Take MaintenanceNet, a cloud-based analytics vendor that serves a very specific audience technology companies that want to get more revenue out of their maintenance and support plan sales. Comstor, a networking equipment distributor, saw a 30% gain in its overall service business last year from higher renewal rates and overall growth as a result of its use of MaintenanceNet's analytics platform.

"Until the metrics and data can be accessible, a lot of your intuition and assumptions prove to be inaccurate," says Chris Fender, Comstor's director of service sales. What made the cloud-based service particularly attractive for Comstor was the ability to expand the tool to the hundreds of resellers who are its partners.

"If we needed to deploy technology, hardware or software, to the partners' premises, it would be very costly and challenging to manage from an IT perspective," Fender says. "It's a type of application that is really only feasible in a cloud-based environment."

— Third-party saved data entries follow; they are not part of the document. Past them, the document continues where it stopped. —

/-- A pen channel: the state tables at the heads of 02, 03, 06 and 08. `windowFrames`, the frame ends of the press window so
far, is what the MISS record reports as its frames (R100). -/
structure Channel where
  mode : Mode
  lineHigh : Bool
  glareTimer : Option Nat
  strikes : Nat
  pendingStrikes : List Strike
  results : List StrikeResult
  glareFrames : Nat
  reminders : Nat
  reminderPhase : Nat
  echo : Echo
  delay : Nat
  cableClass : Option Nat
  delayOverride : Option Nat
  dotTag : Option Nat
  measures : List Measure
  measured : Bool
  budget : Nat
  lastCal : Option (CalOutcome × Nat)
  table : List Qual
  windowCount : Nat
  windowFrames : Nat
  press : Option Press
  stage : Stage
  windowResults : Nat
  windowEcho : Bool
  collection : Option Collection
  tracked : Option (Nat × Nat)
  centre : Point
  loss : Nat
  duration : Nat
  echoInCentre : Bool
deriving DecidableEq, Repr

/-! ### The four tables (R72, R105, R176 and section 12.2 of 12_the_common_area.md) -/

/-- The configured strike edge (R21). -/
inductive Edge where
  | rising
  | falling
deriving DecidableEq, Repr

/-- The trigger source (R90). -/
inductive TriggerSource where
  | tip
  | foot
  | either
deriving DecidableEq, Repr

/-- The direction of a guard span (R74). -/
inductive GuardDir where
  | none
  | upper
  | lower
  | all
deriving DecidableEq, Repr

/-- The contest outcome (R131). -/
inductive ContestRule where
  | pickOnly
  | refuse
deriving DecidableEq, Repr

/-- One channel's block of the configuration table (section 12.2). -/
structure ChannelConfig where
  enable : Bool
  cableClass : Nat
  edge : Edge
  trigger : TriggerSource
  delayOverride : Nat
  aperture : Nat
  glareThreshold : Nat
  m : Nat
  k : Nat
  pressWindow : Nat
  buttonsOnSight : Bool
  home : Nat
  guardDir : GuardDir
  guardExp : Nat
  startLocked : Bool
  contest : ContestRule
  lossLimit : Nat
  armLength : Nat
  tip : Option (Fin 8)
  foot : Option (Fin 8)
deriving DecidableEq, Repr

/-- The wake and report flags of one kind of event (R150). -/
structure WakeReport where
  wake : Bool
  report : Bool
deriving DecidableEq, Repr

/-- The configuration table (section 12.2). -/
structure Configuration where
  chans : Pair ChannelConfig
  debounce : Nat
  reportMask : BitVec 8
  period : Nat
  onCount : Nat
  confirmTimeout : Nat
  strikeGate : WakeReport
  penGate : WakeReport
  consoleGate : WakeReport
  idleSeconds : Nat
deriving DecidableEq, Repr

/-- An entry of the group table (R72). -/
structure GroupEntry where
  pickClass : Nat
  draggable : Bool
  view : Option Nat
deriving DecidableEq, Repr

/-- An entry of the view table (R62). -/
structure ViewEntry where
  dx : Nat
  dy : Nat
  ox : Int
  oy : Int
  sx : Int
  sy : Int
deriving DecidableEq, Repr

/-- The button kinds (R105); a button of no kind holds none. -/
inductive ButtonKind where
  | command
  | openSheet
  | back
  | toggle
  | choice
deriving DecidableEq, Repr

/-- A button record with the inert marking of R107. -/
structure Button where
  tag : Nat
  kind : Option ButtonKind
  code : Nat
  target : Nat
  confirm : Bool
  initialOn : Bool
  inert : Bool
deriving DecidableEq, Repr

/-- A sheet record of the menu table (R105). -/
structure Sheet where
  modal : Bool
  initialChoice : Option Nat
  buttons : List Button
deriving DecidableEq, Repr

/-- The installed tables. Without an installed configuration the values of R152, R156 and R161 are in use. -/
structure Tables where
  config : Option Configuration
  groups : List GroupEntry
  views : List ViewEntry
  sheets : List Sheet
deriving DecidableEq, Repr

/-- The validated copy of one table (R176). -/
inductive TableData where
  | config (c : Configuration)
  | group (g : List GroupEntry)
  | view (v : List ViewEntry)
  | menu (m : List Sheet)
deriving DecidableEq, Repr

/-- The load state of a table (section 12.3): IDLE, READING with the revision read at the start and the bytes read so far, or
WAITING with the validated copy, its revision and its count of defaulted fields. -/
inductive Load where
  | idle
  | reading (revision : Word) (got : List Byte)
  | waiting (revision : Word) (copy : TableData) (defaulted : Nat)
deriving DecidableEq, Repr

/-- The last load outcome (R176). -/
structure LoadOutcome where
  frame : Nat
  installed : Quad Bool
  revisions : Quad Word
  counts : Quad Nat
deriving DecidableEq, Repr

/-- The Table Loader: the installed tables, their revisions, the load states and the last load outcome (section 12.3). -/
structure Loader where
  tables : Tables
  revisions : Quad (Option Word)
  loads : Quad Load
  outcome : LoadOutcome
deriving DecidableEq, Repr

/-! ### The Menu Engine, the Claim Table, the Console Switch Unit, the Idle Monitor and the Feedback Unit -/

/-- One channel's part of the Menu Engine (table at the head of 07_light_button_menus.md). The stack stands bottom first;
`toggles` holds, for each installed sheet, one flag for each of its buttons (only those of TOGGLE buttons are ever set or
read); `choices` holds one selection for each installed sheet; `armed` is a sheet and a button index. -/
structure Menu where
  stack : List Nat
  home : Nat
  toggles : List (List Bool)
  choices : List (Option Nat)
  armed : Option (Nat × Nat)
  countdown : Nat
deriving DecidableEq, Repr

/-- The holder of a claim (R124). -/
inductive Holder where
  | pen (c : Chan)
  | program
deriving DecidableEq, Repr

/-- An entry of the Claim Table (R124). -/
structure Claim where
  tag : Nat
  holder : Holder
deriving DecidableEq, Repr

/-- An ask (R129): the pick that asks for its tag, and its press time. -/
structure Ask where
  pick : Pick
  press : Press
deriving DecidableEq, Repr

/-- The Claim Table (table at the head of 08_tracking_and_claims.md). -/
structure ClaimTable where
  entries : List Claim
  asks : Pair (Option Ask)
  atClose : Option (List Claim)
deriving DecidableEq, Repr

/-- A console switch input: the raw pin, the debounced level (the held flag is set exactly while it is PRESSED) and the
debounce timer in milliseconds (R144). -/
structure Switch where
  raw : Bool
  level : Bool
  timer : Option Nat
deriving DecidableEq, Repr

/-- The Idle Monitor (R149): DIM or AWAKE, and the idle timer in milliseconds. -/
structure Idle where
  dim : Bool
  timer : Nat
deriving DecidableEq, Repr

/-- The Feedback Unit's own state (table at the head of 10_display_feedback.md): the highlight entries, the blink count while
the generator is RUNNING, the period and on-count in use, and the pending ones. -/
structure Feedback where
  entry : Pair (Option (Nat × Nat))
  blink : Option Nat
  period : Nat
  onCount : Nat
  waiting : Option (Nat × Nat)
deriving DecidableEq, Repr

/-! ### The Log Writer and the Request Handler -/

/-- The source of a record (section 11.2 of 11_the_pick_log.md). -/
inductive Source where
  | chan (c : Chan)
  | console
deriving DecidableEq, Repr

/-- The notes a record can carry (R168). -/
structure Notes where
  echo : Bool := false
  contested : Bool := false
  noTrack : Bool := false
  again : Bool := false
  edge : Bool := false
deriving DecidableEq, Repr

/-- The reasons of a MISS record (R100). -/
inductive MissReason where
  | stage (g : Stage)
  | glare
  | contested
deriving DecidableEq, Repr

/-- The outcomes of a MENU record (R116). -/
inductive MenuOutcome where
  | fired
  | armed
  | depth
  | atHome
  | disarmed
deriving DecidableEq, Repr

/-- The causes of a DISARMED record (R115). -/
inductive DisarmCause where
  | pick
  | expired
  | stack
  | home
  | install
deriving DecidableEq, Repr

/-- The reasons of a TRACK END record (R138). -/
inductive EndReason where
  | dropped
  | lost
  | glare
  | released
  | disabled
deriving DecidableEq, Repr

/-- The outcomes of a SEQUENCE END record (R103). -/
inductive SeqOutcome where
  | complete
  | ended
  | aborted
deriving DecidableEq, Repr

/-- The state field of a MENU record (R116): absent, a toggle state, or a selection. -/
inductive ButtonState where
  | absent
  | toggle (on : Bool)
  | choice (index : Option Nat)
deriving DecidableEq, Repr

/-- The fields of each kind of record (R169). -/
inductive Body where
  | pick (pick : Pick) (loft : Option LoftPoint) (position : Nat) (tracking : Bool)
  | miss (reason : MissReason) (stage : Stage) (role : Role) (frames results : Nat) (element : Option (Nat × Nat))
  | menu (outcome : MenuOutcome) (sheet index : Nat) (button : Button) (trigger : Option Trigger) (cause : Option DisarmCause)
      (state : ButtonState) (depth top : Nat)
  | track (group tag : Nat) (centre : Point) (loft : Option LoftPoint) (arms : Nat)
  | trackEnd (group tag : Nat) (centre : Point) (loft : Option LoftPoint) (reason : EndReason) (duration : Nat)
  | sequenceEnd (outcome : SeqOutcome) (requested : Nat) (tags : List Nat)
  | glare (reminder : Nat)
  | glareEnd (frames reminders : Nat)
  | calibration (outcome : CalOutcome) (dotTag count : Nat) (least most result : Option Nat) (delayAfter framesUsed : Nat)
  | switch (input : Nat) (pressed : Bool)
deriving DecidableEq, Repr

/-- A record: its source, the frame number it carries, its notes and its fields (R163, R168). -/
structure Record where
  source : Source
  frame : Nat
  notes : Notes
  body : Body
deriving DecidableEq, Repr

/-- The Log Writer (table at the head of 11_the_pick_log.md). `held` holds the records of the three holds in their creation
order; the hold of a source is the sublist of that source's records (R165). -/
structure LogWriter where
  nextSlot : Nat
  recordNumber : Nat
  held : List Record
deriving DecidableEq, Repr

/-- The outcomes of a request (section 12.5). -/
inductive ReqOutcome where
  | done
  | unknown
  | outOfRange
  | wrongState
  | tableFull
  | notFound
deriving DecidableEq, Repr

/-- The Request Handler (R179). -/
structure Requests where
  lastTaken : BitVec 8
  lastOutcome : ReqOutcome
deriving DecidableEq, Repr

/-! ### The progress of a frame end, and what comes from outside -/

/-- A step that a channel's frame-end work has brought about and that the table lists on its own row. -/
inductive Owed where
  | reminder
  | tooFew
  | miss
  | lost
deriving DecidableEq, Repr

/-- The model's own record of a frame end in progress, from the close of a frame to the status write that R9 and R181 put
after the frame-end work of every block: the steps of the table that are still to come. Log entry 4. -/
structure FrameWork where
  active : Bool
  owed : Pair (Option Owed)
  expiry : Pair Bool
  period : Bool
deriving DecidableEq, Repr

/-- What the world outside brings to the part: a command, or a write of the host's to its own memory. Log entry 2. -/
inductive Arrival where
  | command (i : Instr)
  | hostWrite (address : Nat) (bytes : List Byte)
deriving DecidableEq, Repr

/-- The state of the part. The fields up to `locks` are the blocks' own; `mem` is host memory; `pending` is the queue of
commands that wait, first in, first out; `outside`, `ticks`, `choices`, `busFault` and `work` are the model's own (log entries
2 to 5 and 7). -/
structure State where
  pending : List Instr
  regs : Registers
  beam : Beam
  chans : Pair Channel
  menus : Pair Menu
  claims : ClaimTable
  inputs : Vector Switch 8
  idle : Idle
  feedback : Feedback
  loader : Loader
  log : LogWriter
  requests : Requests
  locks : Pair (Vector Bool 61)
  mem : List Host.Cell
  work : FrameWork
  busFault : Option BusError
  outside : List (Nat × Arrival)
  ticks : Nat
  choices : Nat
deriving DecidableEq, Repr

/-- The reasons for which the part stops in a fault: none. Every rule of spec/ gives an event of the part an effect; a bus
error and a wrong format number are states of the device (HALTED, R177 and R183), not stops of the model. -/
inductive Fault where
deriving DecidableEq, Repr

/-- The reasons for which the model refuses a command. -/
inductive Refusal where
  /-- Raised by an arm of `exec` whose row has no meaning yet, with the row's mnemonic; no arm raises it. Safe: it stops. -/
  | notModelled (mnemonic : String)
deriving DecidableEq, Repr

/-! ### The values after reset -/

/-- A channel after power-on reset (R32, R45, R104, R143). The strike line's level is a pin: DESIGN CHOICE low (log entry 1). -/
def Channel.reset : Channel where
  mode := .off
  lineHigh := false
  glareTimer := none
  strikes := 0
  pendingStrikes := []
  results := []
  glareFrames := 0
  reminders := 0
  reminderPhase := 0
  echo := .none
  delay := 0
  cableClass := none
  delayOverride := none
  dotTag := none
  measures := []
  measured := false
  budget := 0
  lastCal := none
  table := []
  windowCount := 0
  windowFrames := 0
  press := none
  stage := .noStrike
  windowResults := 0
  windowEcho := false
  collection := none
  tracked := none
  centre := ⟨0, 0⟩
  loss := 0
  duration := 0
  echoInCentre := false

/-- One channel's part of the Menu Engine after reset (R123). -/
def Menu.reset : Menu where
  stack := [0]
  home := 0
  toggles := []
  choices := []
  armed := none
  countdown := 0

/-- The installed tables after reset: no configuration, no groups, no views, and the one empty sheet of R105. -/
def Tables.reset : Tables where
  config := none
  groups := []
  views := []
  sheets := [⟨false, none, []⟩]

/-- The Table Loader after reset (R174, R176, R178). -/
def Loader.reset : Loader where
  tables := Tables.reset
  revisions := ⟨none, none, none, none⟩
  loads := ⟨.idle, .idle, .idle, .idle⟩
  outcome := ⟨0, ⟨false, false, false, false⟩, ⟨0, 0, 0, 0⟩, ⟨0, 0, 0, 0⟩⟩

/-- The Feedback Unit after reset (R161). -/
def Feedback.reset : Feedback where
  entry := ⟨none, none⟩
  blink := none
  period := 20
  onCount := 10
  waiting := none

/-- No frame end in progress. -/
def FrameWork.none : FrameWork := ⟨false, ⟨.none, .none⟩, ⟨false, false⟩, false⟩

/-- The registers after power-on reset (section 12.7). -/
def Registers.reset : Registers where
  areaBase := 0
  run := false
  enables := ⟨false, false, false, false⟩
  causes := ⟨false, false, false, false⟩
  faultKind := .none
  lost := ⟨false, false, false⟩
  device := .stopped

/-- The part right after power-on reset (R178 and the reset rule of every chapter: R17, R32, R45, R82, R104, R123, R143, R152,
R161, R171), with no command waiting. The switch pins stand RELEASED (DESIGN CHOICE, log entry 1). -/
def State.reset : State where
  pending := []
  regs := Registers.reset
  beam := ⟨false, 0, 0, [], false, false⟩
  chans := ⟨Channel.reset, Channel.reset⟩
  menus := ⟨Menu.reset, Menu.reset⟩
  claims := ⟨[], ⟨none, none⟩, none⟩
  inputs := Vector.replicate 8 ⟨false, false, none⟩
  idle := ⟨false, 0⟩
  feedback := Feedback.reset
  loader := Loader.reset
  log := ⟨0, 0, []⟩
  requests := ⟨0, .done⟩
  locks := ⟨Vector.replicate 61 false, Vector.replicate 61 false⟩
  mem := []
  work := FrameWork.none
  busFault := none
  outside := []
  ticks := 0
  choices := 0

One fast-growing segment is that of website analytics. Google Analytics provides a set of traffic data points for free, but it won't tell you, say, how old visitors' kids are. That's one of the answers that analytics vendor Sailthru provided to Totsy, an online retailer specializing in sales to women with young children.

"Sailthru's Big Data approach meant that we could use her browsing behavior to infer what ages she tended to shop for and in what categories," says Totsy CEO Lisa Kennedy. "We've seen this provide meaningful lift in both click-through and conversion while being operationally simple to execute."

Deployment is easy because all customers have to do is add a little snippet of code to their websites.

Another easy-to-deploy tool is marketing analysis from Santa Monica, Calif.-based Convertro. It takes a few minutes to install the code. The company doesn't just look at website behavior, but also pulls in information from media companies and other channels to find out how effective a particular advertisement or marketing channel actually was.

Online men's clothing retailer Indochino used Convertro to figure out when a mobile visitor was the same person who had earlier come in via a browser on a personal computer.

"The big piece is being able to associate that individual as one individual," says Antonio Guzman, the company's manager of digital marketing. "We're also interested in understanding which channels really drive influence and purchase behaviors or other behaviors we're interested in."